*** Begin section ***
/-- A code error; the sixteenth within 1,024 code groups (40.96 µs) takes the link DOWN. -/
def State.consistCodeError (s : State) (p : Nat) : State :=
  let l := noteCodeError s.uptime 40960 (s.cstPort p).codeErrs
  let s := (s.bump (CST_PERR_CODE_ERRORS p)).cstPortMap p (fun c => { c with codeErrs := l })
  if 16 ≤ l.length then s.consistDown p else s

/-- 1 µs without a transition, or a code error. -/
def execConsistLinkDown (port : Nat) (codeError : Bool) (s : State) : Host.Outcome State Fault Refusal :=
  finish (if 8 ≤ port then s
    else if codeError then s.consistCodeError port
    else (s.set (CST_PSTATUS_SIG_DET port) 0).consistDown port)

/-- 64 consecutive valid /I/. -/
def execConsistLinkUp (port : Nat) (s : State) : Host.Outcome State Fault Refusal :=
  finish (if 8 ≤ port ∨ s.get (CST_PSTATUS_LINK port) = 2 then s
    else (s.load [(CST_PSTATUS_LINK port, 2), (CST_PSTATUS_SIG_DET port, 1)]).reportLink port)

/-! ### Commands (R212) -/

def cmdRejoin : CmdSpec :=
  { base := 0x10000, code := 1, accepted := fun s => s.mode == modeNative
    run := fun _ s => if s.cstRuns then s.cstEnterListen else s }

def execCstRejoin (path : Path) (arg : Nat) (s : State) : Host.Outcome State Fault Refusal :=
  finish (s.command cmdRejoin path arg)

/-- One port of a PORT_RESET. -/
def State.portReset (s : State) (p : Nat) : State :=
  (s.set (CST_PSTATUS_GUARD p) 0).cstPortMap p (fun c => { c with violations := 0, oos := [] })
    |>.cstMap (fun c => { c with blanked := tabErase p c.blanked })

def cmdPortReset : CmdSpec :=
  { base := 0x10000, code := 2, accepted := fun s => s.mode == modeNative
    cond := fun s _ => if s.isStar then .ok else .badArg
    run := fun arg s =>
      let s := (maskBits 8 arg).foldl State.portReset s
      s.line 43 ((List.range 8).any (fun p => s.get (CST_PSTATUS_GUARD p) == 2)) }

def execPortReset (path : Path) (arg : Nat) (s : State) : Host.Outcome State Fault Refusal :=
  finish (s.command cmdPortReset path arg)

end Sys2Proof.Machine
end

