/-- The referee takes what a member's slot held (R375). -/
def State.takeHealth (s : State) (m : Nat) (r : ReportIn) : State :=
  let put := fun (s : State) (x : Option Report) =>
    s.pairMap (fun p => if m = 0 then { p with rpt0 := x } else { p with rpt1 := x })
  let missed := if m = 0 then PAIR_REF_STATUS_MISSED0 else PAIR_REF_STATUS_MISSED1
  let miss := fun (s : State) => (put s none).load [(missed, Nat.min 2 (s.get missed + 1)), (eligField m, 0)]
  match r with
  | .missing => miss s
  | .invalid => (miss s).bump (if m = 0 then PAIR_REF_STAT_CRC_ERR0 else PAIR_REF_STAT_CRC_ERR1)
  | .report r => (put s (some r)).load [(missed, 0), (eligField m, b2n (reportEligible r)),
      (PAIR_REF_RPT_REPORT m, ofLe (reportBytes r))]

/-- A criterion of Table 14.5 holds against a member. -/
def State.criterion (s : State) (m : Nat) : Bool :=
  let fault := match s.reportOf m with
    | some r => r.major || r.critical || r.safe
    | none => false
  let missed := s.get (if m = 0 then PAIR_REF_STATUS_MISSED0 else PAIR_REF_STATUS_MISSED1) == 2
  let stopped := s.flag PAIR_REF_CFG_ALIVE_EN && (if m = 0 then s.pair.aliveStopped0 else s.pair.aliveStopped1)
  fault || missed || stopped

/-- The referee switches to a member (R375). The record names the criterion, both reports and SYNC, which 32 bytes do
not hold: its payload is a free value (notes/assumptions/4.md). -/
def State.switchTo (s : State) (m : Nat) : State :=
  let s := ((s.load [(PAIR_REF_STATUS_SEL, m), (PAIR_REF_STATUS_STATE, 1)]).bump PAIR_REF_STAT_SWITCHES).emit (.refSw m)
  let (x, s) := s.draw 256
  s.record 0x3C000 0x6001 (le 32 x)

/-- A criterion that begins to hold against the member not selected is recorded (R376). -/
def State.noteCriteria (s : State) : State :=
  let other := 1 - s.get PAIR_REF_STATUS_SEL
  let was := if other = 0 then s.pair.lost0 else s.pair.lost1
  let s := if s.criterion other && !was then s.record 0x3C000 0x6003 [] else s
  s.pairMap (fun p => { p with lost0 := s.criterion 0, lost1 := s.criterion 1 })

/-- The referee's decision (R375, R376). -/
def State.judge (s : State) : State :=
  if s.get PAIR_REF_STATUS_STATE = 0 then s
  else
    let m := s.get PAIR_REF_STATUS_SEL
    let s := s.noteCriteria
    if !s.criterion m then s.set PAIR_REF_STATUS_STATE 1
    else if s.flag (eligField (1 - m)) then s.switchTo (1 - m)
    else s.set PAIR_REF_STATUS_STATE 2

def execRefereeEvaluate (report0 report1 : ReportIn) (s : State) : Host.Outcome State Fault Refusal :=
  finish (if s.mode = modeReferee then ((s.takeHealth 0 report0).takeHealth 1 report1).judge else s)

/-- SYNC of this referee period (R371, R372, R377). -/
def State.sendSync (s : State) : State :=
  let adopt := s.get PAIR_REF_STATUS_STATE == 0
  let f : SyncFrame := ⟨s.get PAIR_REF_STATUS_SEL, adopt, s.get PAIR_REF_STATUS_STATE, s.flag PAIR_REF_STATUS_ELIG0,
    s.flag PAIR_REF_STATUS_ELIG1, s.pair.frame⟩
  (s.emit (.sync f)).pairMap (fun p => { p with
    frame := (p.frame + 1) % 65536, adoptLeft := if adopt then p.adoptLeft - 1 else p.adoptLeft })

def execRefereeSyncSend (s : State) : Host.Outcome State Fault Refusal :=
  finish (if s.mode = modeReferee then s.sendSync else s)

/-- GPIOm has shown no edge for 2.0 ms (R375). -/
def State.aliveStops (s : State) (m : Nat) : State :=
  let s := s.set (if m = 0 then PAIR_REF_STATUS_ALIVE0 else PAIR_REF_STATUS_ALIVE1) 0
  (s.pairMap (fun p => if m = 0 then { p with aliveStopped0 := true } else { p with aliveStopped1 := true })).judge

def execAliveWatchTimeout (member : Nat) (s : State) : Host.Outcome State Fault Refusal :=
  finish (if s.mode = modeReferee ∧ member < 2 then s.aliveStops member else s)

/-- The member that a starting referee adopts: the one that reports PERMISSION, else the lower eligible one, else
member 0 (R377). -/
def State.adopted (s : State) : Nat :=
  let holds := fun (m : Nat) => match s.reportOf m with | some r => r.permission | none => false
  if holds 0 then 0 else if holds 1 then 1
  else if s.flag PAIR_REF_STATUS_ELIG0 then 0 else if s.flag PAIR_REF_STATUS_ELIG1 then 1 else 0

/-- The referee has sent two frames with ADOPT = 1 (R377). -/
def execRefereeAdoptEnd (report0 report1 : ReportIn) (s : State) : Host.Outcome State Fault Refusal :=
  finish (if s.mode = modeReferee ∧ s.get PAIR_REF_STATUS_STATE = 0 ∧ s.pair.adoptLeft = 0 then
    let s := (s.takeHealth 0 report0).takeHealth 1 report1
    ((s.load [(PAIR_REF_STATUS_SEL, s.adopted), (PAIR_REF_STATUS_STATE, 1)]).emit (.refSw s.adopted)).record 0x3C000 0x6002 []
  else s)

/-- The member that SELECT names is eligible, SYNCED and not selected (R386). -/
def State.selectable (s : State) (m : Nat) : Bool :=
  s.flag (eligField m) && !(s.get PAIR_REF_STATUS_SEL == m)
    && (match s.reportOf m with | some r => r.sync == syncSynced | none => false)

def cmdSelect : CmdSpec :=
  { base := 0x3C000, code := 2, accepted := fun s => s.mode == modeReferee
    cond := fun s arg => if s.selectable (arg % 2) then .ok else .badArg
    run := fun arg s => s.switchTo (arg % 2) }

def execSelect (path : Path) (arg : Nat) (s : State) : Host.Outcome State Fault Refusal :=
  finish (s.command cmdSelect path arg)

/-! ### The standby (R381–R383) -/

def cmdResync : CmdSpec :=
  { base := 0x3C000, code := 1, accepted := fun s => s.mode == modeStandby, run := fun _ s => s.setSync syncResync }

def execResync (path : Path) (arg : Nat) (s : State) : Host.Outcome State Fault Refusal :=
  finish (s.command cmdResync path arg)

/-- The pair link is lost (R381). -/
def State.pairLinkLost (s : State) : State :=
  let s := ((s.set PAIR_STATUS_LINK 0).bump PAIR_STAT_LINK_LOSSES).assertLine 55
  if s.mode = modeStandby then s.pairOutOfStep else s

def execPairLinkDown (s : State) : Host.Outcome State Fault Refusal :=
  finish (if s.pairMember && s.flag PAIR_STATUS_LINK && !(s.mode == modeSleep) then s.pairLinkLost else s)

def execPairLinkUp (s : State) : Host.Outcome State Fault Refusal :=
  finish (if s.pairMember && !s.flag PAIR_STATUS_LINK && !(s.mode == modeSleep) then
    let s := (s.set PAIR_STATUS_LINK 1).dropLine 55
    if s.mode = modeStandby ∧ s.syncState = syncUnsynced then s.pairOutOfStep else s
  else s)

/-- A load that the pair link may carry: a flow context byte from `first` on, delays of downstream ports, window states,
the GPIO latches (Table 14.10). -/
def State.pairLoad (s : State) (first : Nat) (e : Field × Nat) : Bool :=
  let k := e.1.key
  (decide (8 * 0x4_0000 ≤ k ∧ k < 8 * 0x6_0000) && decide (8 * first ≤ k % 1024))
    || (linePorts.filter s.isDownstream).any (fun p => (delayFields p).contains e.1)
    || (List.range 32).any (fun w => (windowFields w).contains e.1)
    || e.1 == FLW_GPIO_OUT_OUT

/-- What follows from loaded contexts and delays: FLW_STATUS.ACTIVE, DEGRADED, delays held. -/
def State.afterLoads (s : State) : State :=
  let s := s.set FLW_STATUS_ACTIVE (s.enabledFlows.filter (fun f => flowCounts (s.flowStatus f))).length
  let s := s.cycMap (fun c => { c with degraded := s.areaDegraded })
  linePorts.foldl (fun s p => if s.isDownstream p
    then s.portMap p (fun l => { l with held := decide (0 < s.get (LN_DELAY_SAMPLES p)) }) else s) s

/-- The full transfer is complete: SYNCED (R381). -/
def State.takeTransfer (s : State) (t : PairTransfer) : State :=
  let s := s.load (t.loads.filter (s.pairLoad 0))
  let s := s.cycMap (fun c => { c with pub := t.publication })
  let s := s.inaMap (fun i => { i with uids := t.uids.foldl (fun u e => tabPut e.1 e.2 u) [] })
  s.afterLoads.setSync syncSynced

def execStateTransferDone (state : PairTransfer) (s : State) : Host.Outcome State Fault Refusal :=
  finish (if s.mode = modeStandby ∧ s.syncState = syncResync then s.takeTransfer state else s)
*** End section ***
*** Begin section ***
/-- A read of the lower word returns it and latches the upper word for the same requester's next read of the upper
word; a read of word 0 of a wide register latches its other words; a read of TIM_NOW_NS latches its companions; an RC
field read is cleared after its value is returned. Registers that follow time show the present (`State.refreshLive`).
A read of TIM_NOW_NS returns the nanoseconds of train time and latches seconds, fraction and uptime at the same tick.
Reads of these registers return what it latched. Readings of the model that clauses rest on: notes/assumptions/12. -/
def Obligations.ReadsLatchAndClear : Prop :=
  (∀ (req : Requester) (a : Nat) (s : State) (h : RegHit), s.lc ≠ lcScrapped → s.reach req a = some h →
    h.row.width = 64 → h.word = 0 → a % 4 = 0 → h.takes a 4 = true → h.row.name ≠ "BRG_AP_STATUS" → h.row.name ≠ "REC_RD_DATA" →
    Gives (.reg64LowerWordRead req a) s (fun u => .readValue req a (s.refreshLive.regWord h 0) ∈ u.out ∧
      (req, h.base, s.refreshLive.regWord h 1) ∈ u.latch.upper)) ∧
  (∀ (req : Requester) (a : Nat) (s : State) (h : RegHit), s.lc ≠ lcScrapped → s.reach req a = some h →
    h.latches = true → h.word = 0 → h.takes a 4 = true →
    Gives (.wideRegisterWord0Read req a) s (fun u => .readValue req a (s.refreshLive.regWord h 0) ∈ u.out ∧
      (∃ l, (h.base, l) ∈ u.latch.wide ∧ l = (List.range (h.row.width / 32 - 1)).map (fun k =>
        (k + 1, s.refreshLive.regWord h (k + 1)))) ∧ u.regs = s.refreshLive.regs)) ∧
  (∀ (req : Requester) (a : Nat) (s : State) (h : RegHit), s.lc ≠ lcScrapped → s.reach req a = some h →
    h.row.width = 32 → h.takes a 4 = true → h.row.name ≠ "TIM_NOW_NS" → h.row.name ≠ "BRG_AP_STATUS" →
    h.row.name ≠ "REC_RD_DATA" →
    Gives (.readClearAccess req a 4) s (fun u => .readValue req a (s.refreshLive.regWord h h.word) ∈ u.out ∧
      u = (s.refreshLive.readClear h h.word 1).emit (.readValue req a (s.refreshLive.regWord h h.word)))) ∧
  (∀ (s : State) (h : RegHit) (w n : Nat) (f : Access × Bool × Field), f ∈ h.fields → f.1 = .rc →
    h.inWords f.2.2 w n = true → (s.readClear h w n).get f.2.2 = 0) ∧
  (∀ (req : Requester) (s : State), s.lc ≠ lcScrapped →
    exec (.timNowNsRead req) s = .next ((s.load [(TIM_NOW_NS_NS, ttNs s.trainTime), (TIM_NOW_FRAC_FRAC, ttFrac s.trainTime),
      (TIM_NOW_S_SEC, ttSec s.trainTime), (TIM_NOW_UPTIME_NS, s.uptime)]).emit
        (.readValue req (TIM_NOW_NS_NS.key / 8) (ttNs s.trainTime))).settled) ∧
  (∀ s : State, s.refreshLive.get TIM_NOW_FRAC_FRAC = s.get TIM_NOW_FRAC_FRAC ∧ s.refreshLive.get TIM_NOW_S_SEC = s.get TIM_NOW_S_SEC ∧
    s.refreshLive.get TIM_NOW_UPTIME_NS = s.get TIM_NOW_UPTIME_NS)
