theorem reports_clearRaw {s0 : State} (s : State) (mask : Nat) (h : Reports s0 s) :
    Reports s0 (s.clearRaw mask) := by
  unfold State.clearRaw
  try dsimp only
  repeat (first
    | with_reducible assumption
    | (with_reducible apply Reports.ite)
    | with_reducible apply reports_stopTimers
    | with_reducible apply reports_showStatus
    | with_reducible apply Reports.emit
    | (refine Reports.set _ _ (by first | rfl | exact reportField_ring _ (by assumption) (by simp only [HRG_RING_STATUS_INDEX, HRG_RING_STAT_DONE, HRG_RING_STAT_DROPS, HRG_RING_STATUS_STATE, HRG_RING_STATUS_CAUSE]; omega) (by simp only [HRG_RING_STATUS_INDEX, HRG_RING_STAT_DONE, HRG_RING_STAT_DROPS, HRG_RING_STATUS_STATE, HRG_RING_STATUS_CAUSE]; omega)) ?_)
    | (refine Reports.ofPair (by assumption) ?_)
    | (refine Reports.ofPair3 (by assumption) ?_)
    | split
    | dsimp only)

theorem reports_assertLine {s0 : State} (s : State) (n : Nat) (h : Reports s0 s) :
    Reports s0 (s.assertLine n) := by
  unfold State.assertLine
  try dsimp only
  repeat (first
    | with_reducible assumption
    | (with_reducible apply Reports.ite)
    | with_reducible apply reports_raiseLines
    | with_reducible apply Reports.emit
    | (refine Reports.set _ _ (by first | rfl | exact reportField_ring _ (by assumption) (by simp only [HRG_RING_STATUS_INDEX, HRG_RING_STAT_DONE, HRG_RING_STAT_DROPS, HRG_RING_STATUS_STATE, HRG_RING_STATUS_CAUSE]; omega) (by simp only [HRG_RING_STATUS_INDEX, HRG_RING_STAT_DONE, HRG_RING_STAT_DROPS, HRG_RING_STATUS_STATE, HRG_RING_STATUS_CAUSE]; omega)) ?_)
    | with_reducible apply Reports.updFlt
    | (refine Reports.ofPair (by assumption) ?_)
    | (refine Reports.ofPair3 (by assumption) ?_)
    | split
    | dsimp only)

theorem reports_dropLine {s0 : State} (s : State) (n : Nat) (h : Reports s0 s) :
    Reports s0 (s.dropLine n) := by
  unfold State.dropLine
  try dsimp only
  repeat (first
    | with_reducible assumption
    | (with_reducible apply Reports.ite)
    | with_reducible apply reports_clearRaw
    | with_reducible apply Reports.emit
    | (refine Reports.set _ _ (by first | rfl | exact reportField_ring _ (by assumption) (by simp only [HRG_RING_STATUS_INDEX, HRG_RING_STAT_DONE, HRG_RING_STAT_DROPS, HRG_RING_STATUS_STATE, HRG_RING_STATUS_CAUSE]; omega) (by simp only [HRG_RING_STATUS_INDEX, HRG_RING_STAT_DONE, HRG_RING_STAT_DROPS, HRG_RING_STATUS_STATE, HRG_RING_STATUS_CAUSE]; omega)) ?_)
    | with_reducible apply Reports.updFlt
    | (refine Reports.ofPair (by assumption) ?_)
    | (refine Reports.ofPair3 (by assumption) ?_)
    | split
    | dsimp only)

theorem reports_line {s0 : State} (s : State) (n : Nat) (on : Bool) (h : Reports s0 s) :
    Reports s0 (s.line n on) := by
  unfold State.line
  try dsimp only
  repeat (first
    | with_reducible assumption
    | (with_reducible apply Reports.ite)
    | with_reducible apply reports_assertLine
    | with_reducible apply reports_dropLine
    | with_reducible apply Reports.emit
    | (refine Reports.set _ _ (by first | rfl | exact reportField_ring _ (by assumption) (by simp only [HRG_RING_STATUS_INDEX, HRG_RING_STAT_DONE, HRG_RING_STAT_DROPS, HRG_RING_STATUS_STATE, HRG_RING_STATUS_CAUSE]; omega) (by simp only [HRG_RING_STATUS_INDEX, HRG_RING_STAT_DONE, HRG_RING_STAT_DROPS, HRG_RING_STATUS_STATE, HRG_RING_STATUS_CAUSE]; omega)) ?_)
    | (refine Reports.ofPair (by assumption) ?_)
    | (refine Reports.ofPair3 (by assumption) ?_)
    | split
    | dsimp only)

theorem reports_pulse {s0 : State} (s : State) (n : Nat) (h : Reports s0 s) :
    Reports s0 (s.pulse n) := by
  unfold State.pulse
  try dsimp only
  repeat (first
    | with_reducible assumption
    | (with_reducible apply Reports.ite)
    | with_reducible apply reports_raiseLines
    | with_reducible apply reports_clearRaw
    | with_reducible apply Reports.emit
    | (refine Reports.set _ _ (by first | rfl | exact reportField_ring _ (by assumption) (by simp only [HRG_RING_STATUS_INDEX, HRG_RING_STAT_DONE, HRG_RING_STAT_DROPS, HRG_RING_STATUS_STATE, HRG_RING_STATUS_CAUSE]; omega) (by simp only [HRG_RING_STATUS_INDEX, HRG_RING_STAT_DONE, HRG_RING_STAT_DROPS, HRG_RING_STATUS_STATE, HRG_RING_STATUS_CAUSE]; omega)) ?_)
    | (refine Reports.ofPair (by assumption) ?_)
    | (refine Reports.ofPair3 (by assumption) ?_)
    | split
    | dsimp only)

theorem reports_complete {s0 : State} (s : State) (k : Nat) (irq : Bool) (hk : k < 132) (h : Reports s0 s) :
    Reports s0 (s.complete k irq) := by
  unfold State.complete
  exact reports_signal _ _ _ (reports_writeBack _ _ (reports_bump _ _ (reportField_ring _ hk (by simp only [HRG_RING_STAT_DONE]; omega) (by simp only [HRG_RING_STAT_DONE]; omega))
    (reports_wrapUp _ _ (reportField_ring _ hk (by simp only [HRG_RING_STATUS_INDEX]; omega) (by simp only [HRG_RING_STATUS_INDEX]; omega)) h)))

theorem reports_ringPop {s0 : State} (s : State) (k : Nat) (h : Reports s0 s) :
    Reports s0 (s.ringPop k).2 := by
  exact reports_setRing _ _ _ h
*** End section ***
*** Begin section ***
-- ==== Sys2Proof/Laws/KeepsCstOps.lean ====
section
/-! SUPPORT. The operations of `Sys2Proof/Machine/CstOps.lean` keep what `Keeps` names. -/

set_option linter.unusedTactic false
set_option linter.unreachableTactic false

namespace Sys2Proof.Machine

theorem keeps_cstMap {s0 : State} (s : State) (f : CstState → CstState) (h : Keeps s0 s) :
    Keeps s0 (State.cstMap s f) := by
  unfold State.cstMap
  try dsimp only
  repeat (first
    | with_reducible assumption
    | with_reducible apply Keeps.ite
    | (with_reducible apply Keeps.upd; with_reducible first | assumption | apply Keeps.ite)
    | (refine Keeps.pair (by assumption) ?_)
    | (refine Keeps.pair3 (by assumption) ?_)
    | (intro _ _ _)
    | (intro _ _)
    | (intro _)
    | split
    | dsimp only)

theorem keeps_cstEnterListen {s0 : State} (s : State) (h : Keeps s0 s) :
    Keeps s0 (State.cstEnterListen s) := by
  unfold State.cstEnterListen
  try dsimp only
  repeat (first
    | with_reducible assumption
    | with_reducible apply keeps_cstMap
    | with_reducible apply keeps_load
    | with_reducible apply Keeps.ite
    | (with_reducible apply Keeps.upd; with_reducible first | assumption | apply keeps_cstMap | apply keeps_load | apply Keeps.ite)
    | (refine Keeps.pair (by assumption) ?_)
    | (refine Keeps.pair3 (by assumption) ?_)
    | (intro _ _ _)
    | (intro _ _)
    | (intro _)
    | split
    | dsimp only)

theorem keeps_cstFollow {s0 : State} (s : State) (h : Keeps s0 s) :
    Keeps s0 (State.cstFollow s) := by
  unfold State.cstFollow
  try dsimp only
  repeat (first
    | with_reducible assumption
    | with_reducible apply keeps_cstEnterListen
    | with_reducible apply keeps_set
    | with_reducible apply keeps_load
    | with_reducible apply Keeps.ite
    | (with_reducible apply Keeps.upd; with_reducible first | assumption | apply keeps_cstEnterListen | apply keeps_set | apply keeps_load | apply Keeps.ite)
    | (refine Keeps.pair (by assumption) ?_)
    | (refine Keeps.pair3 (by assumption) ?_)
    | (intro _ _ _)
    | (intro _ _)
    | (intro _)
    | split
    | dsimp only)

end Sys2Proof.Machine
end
*** End section ***
Exercise requirements:
Output the lines above between the one holding "(k : Nat) (h" and the one holding "exact reports_setRing _ _ _ h", inclusive, with nothing before or after them.

Final answer:
theorem reports_ringPop {s0 : State} (s : State) (k : Nat) (h : Reports s0 s) :
    Reports s0 (s.ringPop k).2 := by
  exact reports_setRing _ _ _ h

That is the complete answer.